Department of Post-War Reconstruction

Department overview
- Formed: 22 December 1942
- Preceding Department: Department of Labour and National Service;
- Dissolved: 16 March 1950
- Superseding Department: Repatriation Department (I) – for re-establishment of ex-servicemen and the Commonwealth reconstruction scheme Prime Minister's Department – for economic policy, education, regional and industrial development Department of the Interior (II) – for War Service Land Settlement and Rural Loans Schemes;
- Jurisdiction: Commonwealth of Australia
- Headquarters: Hotel Acton, Canberra;
- Ministers responsible: Ben Chifley, Minister (1942–1945); John Dedman, Minister (1945–1949); Eric Harrison, Minister (1949–1950);
- Department executives: H. C. Coombs, Secretary (1943–1948); Allen Brown, Secretary (1949); Finlay Crisp, Secretary (1949–1950);

= Department of Post-War Reconstruction =

Australian government department, 1942–1950

The Department of Post-War Reconstruction was an Australian Government department responsible for planning and coordinating Australia's transition to a peacetime economy after World War II. The department was established in December 1942 and dissolved in March 1950.

==History==
The Department of Post-War Reconstruction was established on 22 December 1942 by moving functions from the Department of Labour and National Service. Its role was to plan and coordinate Australia's transition from a war economy with the goal of achieving and maintaining full employment. This reflected the Australian Labor Party government's strong desire to ensure that Australians' standard of living was greater after the war than it had been before it, as well as to avoid a repetition of the poor conditions in which many returned soldiers from World War I lived. Treasurer Ben Chifley was appointed the first Minister for Post-War Reconstruction, and H. C. 'Nugget' Coombs became the department's first director-general on 15 January 1943. Historian David Lee has written that the establishment of the Department of Post-War Reconstruction formed part of the professionalism of the Australian Public Service during World War II.
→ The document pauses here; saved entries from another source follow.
/-- The rows that are read from an instruction stream; the other rows are events of the device. -/
def Instr.inStream : Instr → Bool
  | .iadd _ _ _ _ => true
  | .isub _ _ _ _ => true
  | .imul _ _ _ _ => true
  | .imulh _ _ _ _ => true
  | .imad _ _ _ _ => true
  | .imin _ _ _ _ => true
  | .imax _ _ _ _ => true
  | .iabs _ _ _ _ => true
  | .and32 _ _ _ _ => true
  | .or32 _ _ _ _ => true
  | .xor32 _ _ _ _ => true
  | .andn _ _ _ _ => true
  | .shl _ _ _ _ => true
  | .shr _ _ _ _ => true
  | .sar _ _ _ _ => true
  | .rot _ _ _ _ => true
  | .popc _ _ _ _ => true
  | .clz _ _ _ _ => true
  | .brev _ _ _ _ => true
  | .bfx _ _ _ _ => true
  | .bfi _ _ _ _ => true
  | .bysel _ _ _ _ => true
  | .addc _ _ _ _ => true
  | .sad _ _ _ _ => true
  | .isetLt _ _ _ _ => true
  | .isetLe _ _ _ _ => true
  | .isetEq _ _ _ _ => true
  | .isetNe _ _ _ _ => true
  | .sel _ _ _ _ => true
  | .plop _ _ _ _ => true
  | .mov _ _ _ _ => true
  | .bcast _ _ _ _ => true
  | .getl _ _ _ _ => true
  | .shfl _ _ _ _ => true
  | .fadd _ _ _ _ => true
  | .fsub _ _ _ _ => true
  | .fmul _ _ _ _ => true
  | .ffma _ _ _ _ => true
  | .fmin _ _ _ _ => true
  | .fmax _ _ _ _ => true
  | .fsetLt _ _ _ _ => true
  | .fsetLe _ _ _ _ => true
  | .fsetEq _ _ _ _ => true
  | .fsetNe _ _ _ _ => true
  | .frcp _ _ _ _ => true
  | .frsq _ _ _ _ => true
  | .fsqrt _ _ _ _ => true
  | .fexp2 _ _ _ _ => true
  | .flog2 _ _ _ _ => true
  | .fsin _ _ _ _ => true
  | .fcos _ _ _ _ => true
  | .ftanh _ _ _ _ => true
  | .fclass _ _ _ _ => true
  | .dadd _ _ _ _ => true
  | .dmul _ _ _ _ => true
  | .dfma _ _ _ _ => true
  | .dmin _ _ _ _ => true
  | .dmax _ _ _ _ => true
  | .dset _ _ _ _ => true
  | .hadd2 _ _ _ _ => true
  | .hsub2 _ _ _ _ => true
  | .hmul2 _ _ _ _ => true
  | .hfma2 _ _ _ _ => true
  | .hmax2 _ _ _ _ => true
  | .maxd2 _ _ _ _ => true
  | .cvt _ _ _ _ => true
  | .cvtxPack _ _ _ _ => true
  | .cvtxUnpack _ _ _ _ => true
  | .cvtxDecode _ _ _ _ => true
  | .cvtxEncode _ _ _ _ => true
  | .iaddi _ _ _ => true
  | .imuli _ _ _ => true
  | .andi _ _ _ => true
  | .ori _ _ _ => true
  | .xori _ _ _ => true
  | .shli _ _ _ => true
  | .shri _ _ _ => true
  | .sari _ _ _ => true
  | .isetiLt _ _ _ => true
  | .isetiLe _ _ _ => true
  | .isetiEq _ _ _ => true
  | .isetiNe _ _ _ => true
  | .isetiLtn _ _ _ => true
  | .isetiLen _ _ _ => true
  | .movi _ _ _ => true
  | .movhi _ _ _ => true
  | .ldbS _ _ _ => true
  | .ldbN _ _ _ => true
  | .ldhS _ _ _ => true
  | .ldhN _ _ _ => true
  | .stb _ _ _ => true
  | .sth _ _ _ => true
  | .shfli _ _ _ => true
  | .bfxi _ _ _ => true
  | .ldw _ _ _ _ _ => true
  | .ldd _ _ _ _ _ => true
  | .ldq _ _ _ _ _ => true
  | .ldf _ _ _ _ _ => true
  | .stw _ _ _ _ _ => true
  | .std _ _ _ _ _ => true
  | .stq _ _ _ _ _ => true
  | .pref _ _ _ _ _ => true
  | .ldlw _ _ _ _ => true
  | .ldld _ _ _ _ => true
  | .ldlq _ _ _ _ => true
  | .stlw _ _ _ _ => true
  | .stld _ _ _ _ => true
  | .stlq _ _ _ _ => true
  | .ldlb _ _ _ _ => true
  | .stlb _ _ _ _ => true
  | .atomAdd32 _ _ _ _ _ => true
  | .atomAdd64 _ _ _ _ _ => true
  | .atomAddf32 _ _ _ _ _ => true
  | .atomMinS32 _ _ _ _ _ => true
  | .atomMinN32 _ _ _ _ _ => true
  | .atomMaxS32 _ _ _ _ _ => true
  | .atomMaxN32 _ _ _ _ _ => true
  | .atomAnd32 _ _ _ _ _ => true
  | .atomOr32 _ _ _ _ _ => true
  | .atomXor32 _ _ _ _ _ => true
  | .atomXchg32 _ _ _ _ _ => true
  | .atomXchg64 _ _ _ _ _ => true
  | .atomCas32 _ _ _ _ _ => true
  | .atomCas64 _ _ _ _ _ => true
  | .atomIncN32 _ _ _ _ _ => true
  | .atomAddbf16x2 _ _ _ _ _ => true
  | .sadd _ _ _ _ _ => true
  | .ssub _ _ _ _ _ => true
  | .smul _ _ _ _ _ => true
  | .smulh _ _ _ _ _ => true
  | .sdiv _ _ _ _ _ => true
  | .srem _ _ _ _ _ => true
  | .sand _ _ _ _ _ => true
  | .sor _ _ _ _ _ => true
  | .sxor _ _ _ _ _ => true
  | .sshl _ _ _ _ _ => true
  | .sshr _ _ _ _ _ => true
  | .ssar _ _ _ _ _ => true
  | .smin _ _ _ _ _ => true
  | .smax _ _ _ _ _ => true
  | .ssetLt _ _ _ _ _ => true
  | .ssetLe _ _ _ _ _ => true
  | .ssetEq _ _ _ _ _ => true
  | .ssetNe _ _ _ _ _ => true
  | .ssel _ _ _ _ _ => true
  | .qlop _ _ _ _ _ => true
  | .spopc _ _ _ _ _ => true
  | .sclz _ _ _ _ _ => true
  | .smov _ _ _ _ _ => true
  | .vtou _ _ _ _ _ => true
  | .vote _ _ _ _ _ => true
  | .redx _ _ _ _ _ => true
  | .gets _ _ _ _ _ => true
  | .puts _ _ _ _ _ => true
  | .saddc _ _ _ _ _ => true
  | .saddi _ _ _ => true
  | .sandi _ _ _ => true
  | .sori _ _ _ => true
  | .sxori _ _ _ => true
  | .sshli _ _ _ => true
  | .sshri _ _ _ => true
  | .ssari _ _ _ => true
  | .ssetiLt _ _ _ => true
  | .ssetiEq _ _ _ => true
  | .ssetiLtn _ _ _ => true
  | .smuli _ _ _ => true
  | .smovi _ _ => true
  | .shi18 _ _ => true
  | .sadr _ _ => true
  | .bra _ _ => true
  | .br _ _ => true
  | .brE _ _ => true
  | .joinat _ _ => true
  | .call _ _ => true
  | .loop _ _ => true
  | .rgnI _ _ => true
  | .rgnH _ _ => true
  | .mmaQ _ _ _ _ _ _ _ _ => true
  | .mmaPk _ _ _ _ _ _ _ _ _ => true
  | .mzero _ _ _ _ _ => true
  | .cpy _ _ _ _ _ => true
  | .cpyr _ _ _ _ _ => true
  | .dispSend _ _ _ _ _ _ => true
  | .dispOpen _ _ _ _ _ _ => true
  | .dispClose _ _ _ _ _ _ => true
  | .cstl _ _ _ _ => true
  | .fork _ _ _ _ => true
  | .rdv _ _ _ _ => true
  | .xch _ _ _ _ => true
  | .join _ => true
  | .ret _ _ _ => true
  | .brx _ _ _ => true
  | .exit _ => true
  | .nop _ => true
  | .yield _ => true
  | .cmtBr _ => true
  | .cmtSv _ => true
  | .cmtRl _ => true
  | .pchk _ _ _ _ _ _ _ => true
  | .pclr _ _ _ _ _ => true
  | .side _ _ _ _ => true
  | .bar _ _ _ _ => true
  | .fenceAcq _ _ _ => true
  | .fenceRel _ _ _ => true
  | .fenceAr _ _ _ => true
  | .trig _ => true
  | .tready _ _ _ => true
  | .twait _ _ _ => true
  | .svc _ => true
  | .sret _ => true
  | .brk _ => true
  | .harv _ _ _ _ _ => true
  | .tlbiGen _ _ _ _ _ => true
  | .tlbiPage _ _ _ _ _ => true
  | .tlbiHold _ _ _ _ _ => true
  | .tlbiRel _ _ _ _ _ => true
  | .cwb _ _ _ _ _ => true
  | .cinv _ _ _ _ _ _ => true
  | .sealClose _ _ _ _ _ => true
  | .sealOpen _ _ _ _ _ => true
  | .evt _ _ _ => true
  | .waitev _ _ _ => true
  | .launch _ _ _ => true
  | .vacateSave _ _ _ _ _ => true
  | .vacateOpen _ _ _ _ _ => true
  | .vacateKill _ _ _ _ _ => true
  | .dict _ _ _ _ => true
  | .flushst _ _ _ _ _ => true
  | .hashsw _ _ _ => true
  | .sldW _ _ _ _ _ => true
  | .sldD _ _ _ _ _ => true
  | .sstW _ _ _ _ _ => true
  | .sstD _ _ _ _ _ => true
  | .satomAdd64 _ _ _ _ _ => true
  | .scas64 _ _ _ _ _ => true
  | .sldl _ _ _ _ _ => true
  | .sstl _ _ _ _ _ => true
  | .dictionaryCode _ _ => true
  | .unassignedEncoding _ => false
  | .instructionFetchFault => false
  | .registerWrite _ _ _ _ => false
  | .storeTranslationProbe _ _ => false
  | .probeReturn _ => false
  | .l1Fill _ => false
  | .sliceReadMiss _ _ => false
  | .walkComplete _ _ => false
  | .writeBack _ _ => false
  | .bypassStore _ _ => false
  | .sliceAtomic _ _ => false
  | .reclaim _ _ _ => false
  | .reclaimAck _ _ _ => false
  | .replicaInvalidate _ _ _ _ => false
  | .replicaInvalidateAck _ _ _ => false
  | .requestBounce _ => false
  | .requestReplay _ => false
  | .remoteScratchpadAccess _ => false
  | .retrieverAccess _ => false
  | .genBroadcastReceive _ _ => false
  | .genBroadcastDone _ => false
  | .dropNotice _ => false
  | .pageInvalidateReceive _ _ _ => false
  | .pageInvalidationDone _ _ => false
  | .harvestDone _ => false
  | .rangeOperationDone _ => false
  | .domainSwitchDone _ => false
  | .slcsClr _ => false
  | .sltsClr _ => false
  | .cmcmdSet _ => false
  | .cmcmdQuery _ => false
  | .cmcmdSetDone => false
  | .slhmWrite _ _ => false
  | .slhcWrite _ _ => false
  | .commitBackoffExpiry _ _ => false
  | .fetchRequestIntake _ => false
  | .nvmeCommandComplete _ _ _ => false
  | .nvmeCommandTimeout _ _ => false
  | .storageLinkUp _ _ _ => false
  | .storageLinkDown _ => false
  | .frdbServiced _ _ => false
  | .frdbFail _ _ => false
  | .handOverDone _ _ => false
  | .rejoinTimeout _ _ => false
  | .recallComplete _ _ => false
  | .powerTokenGrant _ => false
  | .matrixPassComplete _ => false
  | .copyComplete _ _ _ => false
  | .cpyrAck _ _ _ _ => false
  | .dispatchDeliver _ _ _ _ => false
  | .dispatchDone _ _ _ => false
  | .peerTimeout _ => false
  | .xchTimeout _ _ => false
  | .castling _ => false
  | .rdvComplete _ _ => false
  | .tileFlagNotify _ => false
  | .packPlace _ => false
  | .packSaveComplete _ => false
  | .quantumExpiry _ _ => false
  | .gridCompletion _ => false
  | .submissionTake _ => false
  | .eventInsert _ => false
  | .waitevTimeout _ _ => false
  | .dbgctlResume _ => false
  | .dbgctlHaltedClear _ => false
  | .kscmdLoad _ => false
  | .kscmdRevoke _ => false
  | .keySlotOpDone => false
  | .mfesClear _ => false
  | .almLock => false
  | .almClear _ => false
  | .securityAlarm _ => false
  | .dbggoGo _ => false
  | .debugUnlockResult _ => false
  | .drstGo _ => false
  | .functionLevelReset _ => false
  | .bdrstReset _ => false
  | .ctxbWrite _ => false
  | .peerbWrite _ => false
  | .fabnWrite _ => false
  | .moduleColdReset _ _ _ _ => false
  | .thermalLimit _ _ _ => false
  | .thermalRecover _ _ => false
  | .spdmRequest _ _ => false
  | .keyProgram _ _ => false
  | .lockInterface _ => false
  | .stopInterface _ => false
  | .hostBar2Read _ _ _ => false
  | .hostBar2Write _ _ _ _ _ => false
  | .peerRequest _ _ _ _ _ _ => false
  | .cxlCompletion _ _ _ => false
  | .sealVersionNotice _ _ _ => false
  | .sealRetire _ _ _ _ => false
  | .sealRetireAck _ => false
  | .startInterface _ => false
  | .ualinkPortsTrain => false
  | .peerAccessCompletion _ _ _ => false
  | .dieResetComplete _ => false
  | .baseDieResetComplete _ => false
  | .uncorrectableEccError _ _ _ _ => false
The department was initially given a wide range of responsibilities. These included overseeing the Government's commitment to full employment, introducing new social welfare payments, establishing the Commonwealth Employment Service, working with the state governments to provide housing and hospitals as well as providing financial support to state universities. The department also drew up the initial plans for the demobilisation of the Australian Military after the war, and these were approved by Cabinet in June 1944. The department's responsibilities changed over time as they were handed to other agencies after being established or completed.

Unlike other departments created during the war, the Department of Post-War Reconstruction did not build up a large staff, but generally sought to coordinate the work of other agencies. Most of the department's employees were young economists who had been conscripted into the Australian Public Service during World War II. John Dedman replaced Chifley as the Minister for Post-War Reconstruction in February 1945, and L.F. Crisp became director-general in 1949 after Coombs was appointed Governor of the Commonwealth Bank.

The Department of Post-War Reconstruction was dissolved on 16 March 1950 following the election of a conservative Liberal Party government in December 1949. Its functions were transferred to other departments; the Economic Policy Division was transferred to the Prime Minister's Department but was subsequently abolished, and the remaining divisions became part of the newly established Department of National Development.